-- ==== Sys2Proof/Machine/Trim.lean ====
section
/-! DEFINITION. Chapter 6: the trim store and its scan, TRIM_PROGRAM and TRIM_LOAD. -/

namespace Sys2Proof.Machine

/-! ### Slots and the scan -/

/-- The state of a slot from its fields (R100). -/
def classifySlot (k : TrimSlot) : SlotState :=
  if !k.useMark then .blank
  else if k.voidMark then .defective
  else
    match k.check with
    | none => .defective
    | some c => if c = imageCheck (k.image.getD 0) then .programmed else .defective

/-- The image of a slot as read. -/
def slotImage (t : TrimUnit) (k : Fin 8) : Record := t.slots[k].image.getD 0

/-- The eight slots in descending order. -/
def slotsDescending : List (Fin 8) := [7, 6, 5, 4, 3, 2, 1, 0]

/-- The eight slots in ascending order. -/
def slotsAscending : List (Fin 8) := [0, 1, 2, 3, 4, 5, 6, 7]

/-- The scan at the end of INIT: the slot-state table by R100, then the trim table from the
highest-numbered PROGRAMMED slot, or unity trim (R101). -/
def scanStore (t : TrimUnit) : TrimUnit :=
  let states : Vector SlotState 8 := Vector.ofFn fun k : Fin 8 => classifySlot t.slots[k]
  match slotsDescending.find? fun k => states[k] == .programmed with
  | some k => { t with slotStates := states, table := imageTable (slotImage t k), origin := .slot k }
  | none => { t with slotStates := states, table := unityTrim, origin := .unity }

/-- Change the fields of one slot. -/
def setSlot (t : TrimUnit) (k : Fin 8) (v : TrimSlot) : TrimUnit := { t with slots := t.slots.set k v }

/-- Change the held state of one slot. -/
def setSlotState (t : TrimUnit) (k : Fin 8) (v : SlotState) : TrimUnit :=
  { t with slotStates := t.slotStates.set k v }

/-! ### TRIM_PROGRAM -/

/-- The lowest-numbered BLANK slot of the slot-state table (R102). -/
def lowestBlank (t : TrimUnit) : Option (Fin 8) :=
  slotsAscending.find? fun k => t.slotStates[k] == .blank

/-- The owner's part of TRIM_PROGRAM (R102, R103). -/
def trimProgramOwner (r : Record) (s : State) : Taken :=
  let address : Addr := recordField r 0x10 8
  if address.toNat % 64 ≠ 0 then refuseLong s .range 0
  else if s.trim.program ≠ .idle then refuseLong s .busy 0
  else
    match lowestBlank s.trim with
    | none => refuseLong s .storeFull 0
    | some k =>
      { state := { s with trim := { s.trim with program := .reading k address } },
        work := .trimProgram, answer := none }

/-- TRIM_PROGRAM (R102, R103). -/
def execTrimProgram (s : State) : Result := runLong s (ofKind kindTrimProgram) trimProgramOwner

/-- The writing of the use mark: the slot's entry becomes DEFECTIVE and its programming begins (R104). -/
def writeUseMark (t : TrimUnit) (k : Fin 8) (image : Record) : TrimUnit :=
  { setSlotState (setSlot t k { t.slots[k] with useMark := true }) k .defective with
    program := .programming k image 0 }

/-- A slot read is in progress (R107). -/
def slotReadRuns (t : TrimUnit) : Bool :=
  match t.load with
  | .slotRead .. => true
  | _ => false

/-- TRIM_IMAGE_READ_DONE (R103, R104, R107): the programming begins, at once or after the slot read in
progress. -/
def execTrimImageReadDone (a : ReadAnswer 512) (s : State) : Result :=
  match a.tracked, s.trim.program with
  | true, .reading k _ =>
    if readFailed a then
      .next (completeWork { s with trim := { s.trim with program := .idle } } .trimProgram
        (answer .readError 0 k.val))
    else if slotReadRuns s.trim then .next { s with trim := { s.trim with program := .held k a.data } }
    else .next { s with trim := writeUseMark s.trim k a.data }
  | _, _ => .next s

/-- A slot read that waited for the programming begins (R107). -/
def startWaitingRead (t : TrimUnit) : TrimUnit :=
  match t.load with
  | .waiting k => { t with load := .slotRead k 0 }
  | _ => t

/-- The verify: the image and the check as read are those written (R104; log 16). -/
def verifyGood (written read : Record) (check : Half) : Bool :=
  read == written && check == imageCheck written

/-- The slot after its verify: use mark, image and check written, and the void mark if the verify failed
(R104). -/
def verifiedSlot (written : Record) (good : Bool) : TrimSlot :=
  { useMark := true, image := some written, check := some (imageCheck written), voidMark := !good }

/-- The trim unit after the verify of slot k (R104, R107). -/
def verifyTrim (t : TrimUnit) (k : Fin 8) (written : Record) (good : Bool) : TrimUnit :=
  startWaitingRead
    { setSlotState (setSlot t k (verifiedSlot written good)) k
        (if good then .programmed else .defective) with program := .idle }

/-- TRIM_PROGRAM_VERIFY (R104), 2.5 ms after the use mark; `image` and `check` are what the slot reads back
as (log 16). -/
def execTrimProgramVerify (image : Record) (check : Half) (s : State) : Result :=
  match s.trim.program with
  | .programming k written elapsed =>
    if programDuration ≤ elapsed then
      let good := verifyGood written image check
      .next (completeWork { s with trim := verifyTrim s.trim k written good } .trimProgram
        (answer (if good then .ok else .verifyFailed) 0 k.val))
    else .next s
  | _ => .next s

/-! ### TRIM_LOAD -/

/-- A slot is being programmed, from its use mark to its verify (R104, R107). -/
def programmingRuns (t : TrimUnit) : Bool :=
  match t.program with
  | .programming .. => true
  | _ => false

/-- The check that refuses a TRIM_LOAD, if any (R106). Source 0 is SLOT, 1 is HOST (TABLE 11-6). -/
def loadFault (t : TrimUnit) (source slot : Nat) (address : Addr) : Option (Status × Nat) :=
  if 1 < source then some (.badField, 255)
  else if source = 0 ∧ 8 ≤ slot then some (.badField, 255)
  else if source = 1 ∧ address.toNat % 64 ≠ 0 then some (.range, 0)
  else if t.load ≠ .idle then some (.busy, 0)
  else if source = 0 ∧ t.slotStates[Fin.ofNat 8 slot] ≠ .programmed then some (.absent, slot)
  else none

/-- The owner's part of TRIM_LOAD (R106, R107). -/
def trimLoadOwner (r : Record) (s : State) : Taken :=
  let source := recordNat r 0x08 1
  let slot := recordNat r 0x09 1
  let address : Addr := recordField r 0x10 8
  match loadFault s.trim source slot address with
  | some (status, detail) => refuseLong s status detail
  | none =>
    let k : Fin 8 := Fin.ofNat 8 slot
    let load : TrimLoading :=
      if source = 1 then .hostRead address
      else if programmingRuns s.trim then .waiting k else .slotRead k 0
    { state := { s with trim := { s.trim with load := load } }, work := .trimLoad, answer := none }

/-- TRIM_LOAD (R106, R107). -/
def execTrimLoad (s : State) : Result := runLong s (ofKind kindTrimLoad) trimLoadOwner

/-- A trim load affects the channels with source CONVERTER and trim_apply 1 (R91). -/
def trimAffects (s : State) (c : Fin 16) : Bool :=
  s.channels[c].source == .converter && s.channels[c].trimApply

/-- The image of a TRIM_LOAD is in hand: the table is replaced with its origin, the live edit comes into
force, and the request is complete (R96, R107). -/
def installTrim (s : State) (image : Record) (origin : TrimOrigin) (aux : Nat) : State :=
  let loaded := { s with trim :=
    { s.trim with table := imageTable image, origin := origin, load := .idle } }
  completeWork (liveEdit loaded (trimAffects loaded)) .trimLoad (answer .ok 0 aux)

/-- A programming whose use mark waited for the slot read writes it (R107). -/
def releaseHeld (t : TrimUnit) : TrimUnit :=
  match t.program with
  | .held k image => writeUseMark t k image
  | _ => t

/-- TRIM_SLOT_READ_DONE (R107), 20 µs after the slot read began. -/
def execTrimSlotReadDone (s : State) : Result :=
  match s.trim.load with
  | .slotRead k elapsed =>
    if slotReadDuration ≤ elapsed then
      let installed := installTrim s (slotImage s.trim k) (.slot k) k.val
      .next { installed with trim := releaseHeld installed.trim }
    else .next s
  | _ => .next s

/-- TRIM_HOST_READ_DONE (R107). -/
def execTrimHostReadDone (a : ReadAnswer 512) (s : State) : Result :=
  match a.tracked, s.trim.load with
  | true, .hostRead _ =>
    if readFailed a then
      .next (completeWork { s with trim := { s.trim with load := .idle } } .trimLoad
        (answer .readError 0 255))
    else .next (installTrim s a.data .host 255)
  | _, _ => .next s

end Sys2Proof.Machine
end

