/-- An ALIGNING port whose alignment window closes without a reply (R74, R77). -/
abbrev AwaitsAlignment (q : Port) (w : ReplyWindow) : Prop :=
  q.state = .aligning ∧ w.alignment = true ∧ w.answered = false

/-- A port after its window has closed at a strobe instant (R73 to R77): MISSING counts as a reply that is not GOOD
for an UP port and as one that is not CORRECT for an ALIGNING one; a window cut short gives no verdict, but an
ALIGNING port that has spent its 512th request in it is LOST. -/
def portClosed (cut : Bool) (q : Port) : Port :=
  match q.window with
  | none => q
  | some w =>
    let closed := { q with window := none }
    if MissesReply cut q w then upAfter closed False
    else if AwaitsAlignment q w then
      if cut = true ∧ w.atRow = false then
        if 512 ≤ q.alignSpent then changedPort closed .lost .alignFailed else closed
      else aligningAfter closed False
    else closed

/-- A fitted port after its strobe (R73, R77): an alignment request of 6 ticks to an ALIGNING port, which counts it,
and a strobe of 2 ticks otherwise; its reply window is open. -/
def portStruck (atRow : Bool) (q : Port) : Port :=
  { q with
    pulse := if q.state = .aligning then 6 else 2
    alignSpent := if q.state = .aligning then q.alignSpent + 1 else q.alignSpent
    window := some { atRow := atRow, alignment := q.state == .aligning, answered := false } }

/-- The ports after a strobe instant (R72, R73). -/
def strobedPorts (s : State) (atRow cut : Bool) : Vector Port 4 :=
  Vector.ofFn fun p : Fin 4 =>
    if p.val < s.window.straps.toNat + 1 then portStruck atRow (portClosed cut s.ports[p])
    else portClosed cut s.ports[p]

/-- The alignment of port p ends in failure as its window closes (R77). -/
def alignmentFails (s : State) (cut : Bool) (p : Fin 4) : Bool :=
  s.ports[p].state == .aligning && (portClosed cut s.ports[p]).state == .lost

/-- The ports whose alignment fails at a strobe instant. -/
def failingPorts (s : State) (cut : Bool) : List (Fin 4) :=
  [0, 1, 2, 3].filter (alignmentFails s cut)

/-- The PORT_ALIGN of every port whose alignment fails is answered ALIGN_FAILED with aux 512 and a detail that the
spec leaves open (R77; log 8), and no other entry changes. -/
abbrev FailedAlignsAnswered (s : State) (cut : Bool) (after : List PendingEntry) : Prop :=
  after.length = s.requests.entries.length ∧ ∀ x ∈ s.requests.entries.zip after,
    if x.1.answer = none ∧ ∃ p ∈ failingPorts s cut, x.1.work = .align p then
      x.2 = { x.1 with answer := x.2.answer } ∧ x.2.answer.map Answer.status = some .alignFailed ∧
        x.2.answer.map Answer.aux = some 512
    else x.2 = x.1

/-- The row r after the closing of the windows: MISSING for its strobe decides a PENDING condition BAD (R76, R88). -/
def settledRow (ports : Vector Port 4) (r : IntakeRow) : IntakeRow :=
  { r with conditions := Vector.ofFn fun p : Fin 4 =>
      match ports[p].window with
      | some w =>
        if r.conditions[p] = .pending ∧ w.atRow = true ∧ MissesReply false ports[p] w then .bad
        else r.conditions[p]
      | none => r.conditions[p] }

/-- The last window row of a profile (R22). -/
abbrev finalRow (b : Profile) : Nat := b.rowFirst + (b.rowLast - b.rowFirst) / b.rowStep * b.rowStep

/-- What the intake hands over for a window row (R89): its index, the samples of the channels of the mask in
ascending order, the indication of a BAD or DOWN condition for each port, and whether it is the last window row. -/
def handedOver (r : IntakeRow) (b : Profile) : Handover :=
  { index := r.index
    samples := ((List.finRange 16).filter fun c => b.channelMask.getLsbD c.val).map fun c => (c, sampleOf r c)
    bad := Vector.ofFn fun p : Fin 4 => decide (r.conditions[p] = .bad ∨ r.conditions[p] = .down)
    last := decide (r.index = finalRow b) }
——
● Assignment:
The required answer is the run of lines above, starting at the line with "### TRIM_PROGRAM -/" and ending at the line with "def execTrimProgram (s", reproduced exactly with both ends.

● Answer box:
/-! ### TRIM_PROGRAM -/

/-- The lowest-numbered BLANK slot of the slot-state table (R102). -/
def lowestBlank (t : TrimUnit) : Option (Fin 8) :=
  slotsAscending.find? fun k => t.slotStates[k] == .blank

/-- The owner's part of TRIM_PROGRAM (R102, R103). -/
def trimProgramOwner (r : Record) (s : State) : Taken :=
  let address : Addr := recordField r 0x10 8
  if address.toNat % 64 ≠ 0 then refuseLong s .range 0
  else if s.trim.program ≠ .idle then refuseLong s .busy 0
  else
    match lowestBlank s.trim with
    | none => refuseLong s .storeFull 0
    | some k =>
      { state := { s with trim := { s.trim with program := .reading k address } },
        work := .trimProgram, answer := none }

/-- TRIM_PROGRAM (R102, R103). -/
def execTrimProgram (s : State) : Result := runLong s (ofKind kindTrimProgram) trimProgramOwner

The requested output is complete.